Final answer:
The final component in a retail strategy is building a sustainable competitive advantage, considering factors such as the production model and cost structure. This enables differentiation in competitive markets, like those found in Amazon's practices, and addresses the balance between product variety and efficiency, impacting consumer choice and cost.
Step-by-step explanation:
The final element in a retail strategy, after selecting a target market and a retail mix, is the retailer's approach to building a sustainable competitive advantage. Retailers need to consider their production model and cost structure to determine what to sell, the quantity of output, and the pricing strategy. This approach helps retailers like Amazon to undercut the prices of competitors by considering factors such as the cost of shipping and enables them to thrive in different market structures. In monopolistically competitive markets, firms can increase demand for their products through various means aside from advertising, such as product differentiation, improving product quality, or enhancing customer service.
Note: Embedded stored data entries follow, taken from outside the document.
-- ==== Sys2Proof/Tests/Slice0.lean ====
section
/-!
SUPPORT. Our own tests: an ill-formed command for each check of WellFormed, small steps of the commands, and for every
statement with hypotheses a state and operands that meet them (test_witness_ and the statement's name).
-/

set_option Elab.async false

namespace Sys2Proof.Tests

open Sys2Proof Sys2Proof.Machine

/-! ## WellFormed refuses an ill-formed term for each of its checks -/

theorem test_wf_frame : (Instr.upstreamFrame ⟨.a, .p⟩ []).wf = false := by decide
theorem test_wf_channel : (Instr.setInput .a 0 256 none none none none).wf = false := by decide
theorem test_wf_gain : (Instr.setInput .a 0 1 (some 256) none none none).wf = false := by decide
theorem test_wf_pad : (Instr.setInput .a 0 1 none (some 256) none none).wf = false := by decide
theorem test_wf_hpf : (Instr.setInput .a 0 1 none none (some 256) none).wf = false := by decide
theorem test_wf_phantom : (Instr.setInput .a 0 1 none none none (some 256)).wf = false := by decide
theorem test_wf_read_input : (Instr.readInput .a 0 256).wf = false := by decide
theorem test_wf_gang : (Instr.setGang .a 0 256 []).wf = false ∧ (Instr.setGang .a 0 1 [256]).wf = false := by decide
theorem test_wf_gang_count : (Instr.setGang .a 0 1 (List.replicate 256 1)).wf = false := by decide +kernel
theorem test_wf_read_gang : (Instr.readGang .a 0 (some 256)).wf = false := by decide
theorem test_wf_tracking : (Instr.setTracking .a 0 256 (BitSet.empty 72) 0).wf = false ∧
    (Instr.setTracking .a 0 1 (BitSet.empty 72) 256).wf = false := by decide
theorem test_wf_trim : (Instr.setTrim .a 0 256 1 0).wf = false ∧ (Instr.setTrim .a 0 1 256 0).wf = false ∧
    (Instr.setTrim .a 0 1 1 128).wf = false ∧ (Instr.setTrim .a 0 1 1 (-129)).wf = false := by decide
theorem test_wf_claims : (Instr.claim .a 0 [256] 0).wf = false ∧ (Instr.claim .a 0 [1] 256).wf = false ∧
    (Instr.release .a 0 [256]).wf = false ∧ (Instr.override .a 0 [256]).wf = false ∧
    (Instr.readClaims .a 0 [256]).wf = false := by decide
theorem test_wf_patch : (Instr.setPatch .a 0 256 none none 0 0).wf = false ∧
    (Instr.setPatch .a 0 1 (some (256, 0)) none 0 0).wf = false ∧
    (Instr.setPatch .a 0 1 none (some (0, 256)) 0 0).wf = false ∧
    (Instr.setPatch .a 0 1 none none 256 0).wf = false ∧ (Instr.setPatch .a 0 1 none none 0 256).wf = false := by decide
theorem test_wf_outputs : (Instr.outputEnable .a 0 (BitSet.empty 32) 256).wf = false ∧
    (Instr.readOutput .a 0 256).wf = false ∧ (Instr.talkOn .a 0 (BitSet.empty 32) 256).wf = false := by decide
theorem test_wf_links : (Instr.readLink .a 0 256).wf = false ∧ (Instr.laneSwitch .a 0 256).wf = false ∧
    (Instr.linkRestart .a 0 256).wf = false ∧ (Instr.readHealth .a 0 256).wf = false ∧
    (Instr.clearHealth .a 0 256).wf = false ∧ (Instr.laneTest .a 0 256 1).wf = false ∧
    (Instr.laneTest .a 0 1 65536).wf = false ∧ (Instr.laneTestStop .a 0 256).wf = false := by decide
theorem test_wf_arrival : (Instr.requestArrival .a []).wf = false ∧
    (Instr.requestArrival .a (List.replicate 65 0)).wf = false := by decide
theorem test_wf_notices : (Instr.readNotices .a 0 256).wf = false := by decide
theorem test_wf_install : (Instr.writeInstall .panel 0 []).wf = false := by decide

/-! ## A scene: link A UP on P with S READY, link C in HOLDOVER at its deadline -/

def lane (st : LaneState) (lat : Option Frame) (q : Bool) : LaneRec :=
  { LaneRec.reset with light := true, state := st, latency := lat, qualified := q }

def upLink (x y : LaneRec) : Link :=
  { Link.reset with
    state := .up, activeLane := some .p, nextTake := some 0#32, returnBuffer := List.replicate 8 Entry.zero
    lanes := ⟨x, y⟩ }

def linkA : Link := upLink (lane .active (some 5#32) true) (lane .ready (some 5#32) true)

def linkC : Link :=
  { Link.reset with
    state := .holdover, holdoverDeadline := some 0#32, lanes := ⟨lane .acquiring none false, lane .dark none false⟩ }

def src (k : Fin 32) : Source := ⟨.a, k⟩

def onFallback : Output :=
  { Output.reset with
    primary := some (src 0), fallback := some (src 1), failAction := .fallback, gap := 1, pathState := .onFallback
    carried := some (src 1), fade := Config.fadeFull, revertDeadline := some 0#32 }

def fading (st : PathState) (t : Target) (k : Fin 32) : Output :=
  { Output.reset with
    primary := some (src 0), gap := 1, pathState := st, carried := some (src k), gapTarget := some t, fadeDone := true }

def talkA : TalkRec where
  destinations := Tbl.set (BitSet.empty 32) 0 true
  duck := 6
  arrival := 0#32
  granted := Tbl.set (BitSet.empty 32) 0 true
  pending := BitSet.empty 32
  deadline := some 0#32

def chan (st : PhantomState) (target : Bool) (timer : Option Frame) : Channel :=
  { Channel.reset with phantomState := st, phantomTarget := target, phantomTimer := timer }

def staged : Channel :=
  { Channel.reset with stagedGain := some 50, stagedBy := some .panel, transferDeadline := some 0#32 }

def channelOf (c : Chan) : Channel :=
  if c = 1 then chan .queued true none
  else if c = 2 then chan .charging true (some 0#32)
  else if c = 3 then chan .discharging false (some 0#32)
  else if c = 4 then chan .on true none
  else if c = 5 then staged
  else if c = 6 ∨ c = 7 then { Channel.reset with gang := some 0 }
  else Channel.reset

def claims : Vector Claim 104 :=
  Tbl.of fun r =>
    if r = 10 ∨ r = 82 then .held .b .shared
    else if r = 11 ∨ r = 83 then .orphaned .c .shared (some 0#32)
    else if r = 12 then .contended 0#32 [(.a, .shared)]
    else if r = 14 then .orphaned .b .exclusive (some 0#32)
    else if r = 15 then .held .c .exclusive
    else if r = 16 then .contended 0#32 [(.c, .shared)]
    else if r = 17 then .contended 0#32 [(.c, .shared), (.a, .exclusive)]
    else .opened

def scene : Hub :=
  { Hub.reset with
    links := ⟨linkA, Link.reset, linkC⟩
    pcu := { Hub.reset.pcu with
      channels := Tbl.of channelOf, gangs := Tbl.set Hub.reset.pcu.gangs 0 (some [6, 7]), phantomQueue := [1]
      before := Vector.replicate 72 1#24, samples := Vector.replicate 72 0xFFFFFF#24 }
    arb := { Hub.reset.arb with claims := claims }
    mon := { Hub.reset.mon with
      outputs := Tbl.of fun o =>
        if o = 0 then { onFallback with talker := some .a, duckTarget := 6 * Config.duckPerDb }
        else if o = 1 then fading .gapOut .none 1
        else if o = 2 then fading .gapOut .primary 1
        else if o = 3 then fading .gapIn .primary 0
        else Output.reset }
    tbk := { Hub.reset.tbk with
      records := ⟨some talkA, none, none⟩, grants := Tbl.set Hub.reset.tbk.grants 0 (some .a), order := [.a] } }

/-- The scene, no command waiting. -/
def st : State := ⟨[], scene⟩

/-- The part a command leaves, for the tests. -/
def after (i : Instr) (h : Hub) : Hub :=
  match exec i ⟨[], h⟩ with
  | .next t => t.hub
  | .fault _ => h
  | .refused _ => h

theorem free_panel : Free .panel scene := by
  refine ⟨rfl, rfl, rfl, ?_⟩
  intro d h; cases d <;> cases h

theorem free_a : Free .a scene := by
  refine ⟨rfl, rfl, rfl, ?_⟩
  intro d h; cases d <;> first | rfl | cases h

/-! ## Small steps -/

theorem test_idle : step ⟨[], Hub.reset⟩ = .next ⟨[], Hub.reset⟩ := rfl
theorem test_no_word : decodeTableWord 8 0 = none := rfl
theorem test_message : (parseMessage (requestMessage 7 (.setInput 1 (some 60) none (some 2) none))) =
    some ⟨7, .setInput 1 (some 60) none (some 2) none⟩ := by decide +kernel
theorem test_bad_crc : parseMessage (List.replicate 8 1#8) = none := by decide +kernel
theorem test_set_input : ((after (.setInput .panel 7 1 (some 60) none none none) scene).pcu.channel 0).stagedGain = some 60 := by
  decide +kernel
theorem test_zero_crossing : ((after (.zeroCrossing 5) scene).pcu.channel 5).gain = 50 := by decide +kernel
theorem test_charge : ((after (.chargeExpiry 2) scene).pcu.channel 1).phantomState = .charging := by decide +kernel
theorem test_discharge : ((after (.dischargeExpiry 3) scene).pcu.channel 3).phantomState = .off := by decide +kernel
theorem test_gang : (after (.setInput .panel 7 7 (some 50) none none none) scene).pcu.channel 7 =
    { Channel.reset with
      gang := some 0, stagedGain := some 50, stagedBy := some .panel, transferDeadline := some 2400#32 } := by
  decide +kernel
theorem test_trim : (after (.setTrim .a 7 1 1 (-6)) scene).pcu.track .a 0 = ⟨true, -6, some 34, false⟩ := by decide +kernel
theorem test_claim : (after (.claim .panel 7 [1] 1) scene).arb.claim 0 = .contended 192#32 [(.panel, .exclusive)] := by
  decide +kernel
theorem test_window : (after .windowExpiry scene).arb.claim 12 = .held .a .shared := by decide +kernel
theorem test_grace : (after (.graceExpiry .c) scene).arb.claim 11 = .opened := by decide +kernel
theorem test_override : (after (.override .panel 7 [11]) scene).arb.claim 10 = .held .panel .shared := by decide +kernel
theorem test_freeze : (after (.freeze .panel 7) scene).arb.frozen = true := by decide +kernel
theorem test_switch : ((after (.laneSwitch .a 7 1) scene).links.get .a).activeLane = some .s := by decide +kernel
theorem test_holdover : ((after (.holdoverExpiry .c) scene).links.get .c).state = .down := by decide +kernel
theorem test_light_loss : ((after (.lightLoss ⟨.a, .p⟩) scene).links.get .a).activeLane = some .s := by decide +kernel
theorem test_lane_test : ((after (.laneTest .a 7 2 1) scene).lane ⟨.a, .s⟩).state = .testing := by decide +kernel
theorem test_fade : ((after (.fadeComplete 2) scene).mon.output 2).pathState = .gapIn := by decide +kernel
theorem test_revert : ((after (.revertExpiry 0) scene).mon.output 0).gapTarget = some .primary := by decide +kernel
theorem test_talk_off : ((after (.talkOff .a 7) scene).mon.output 0).talker = none := by decide +kernel
theorem test_talk_timeout : ((after (.talkTimeout .a) scene).tbk.records.get .a) = none := by decide +kernel
theorem test_safe : (after .safeAsserted scene).mon.safe = true := by decide +kernel
theorem test_save : (after (.saveNow .panel 7) scene).sto.running.isSome = true := by decide +kernel
theorem test_default_crc : crc16 Install.defaults.bytes ≠ 0#16 := by decide +kernel
set_option maxRecDepth 1000000 in
theorem test_default_crc_show : crc16 ShowData.defaults.bytes ≠ 0#16 := by decide +kernel
theorem test_no_field : (after (.setInput .a 7 11 none none none none) scene).pnl = scene.pnl ∧
    ((after (.setInput .a 7 11 none none none none) scene).answerOf .a) = some ⟨0x01#8, 7#8, false, .done, []⟩ := by
  decide +kernel
theorem test_orphan_falls : (after (.holdoverExpiry .c) scene).arb.claim 15 = .orphaned .c .exclusive (some 1440000#32) ∧
    (after (.holdoverExpiry .c) scene).arb.claim 17 = .contended 0#32 [(.a, .exclusive)] := by decide +kernel
theorem test_empty_write_request : (after (.writeRequest []) { scene with pnl := { scene.pnl with
    txn := some ⟨0#8, none, none, true⟩ } }).pnl.rejected = false := by decide +kernel
theorem test_advance : (advance ⟨Vector.replicate 72 3#24, 0#24, 0#24⟩ Hub.reset).now = 1#32 := rfl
Monopolistically competitive industries tend to avoid long-run equilibrium due to constant product differentiation and competition, which leads to neither allocative nor productive efficiency.
In terms of product variety, there is a balance to be found. While variety ensures consumer choice and caters to diverse preferences, it does come with the opportunity cost of higher prices due to less economies of scale. Firms have to analyze and decide the right amount of variety they can offer without overwhelming consumers or inflating costs unnecessarily.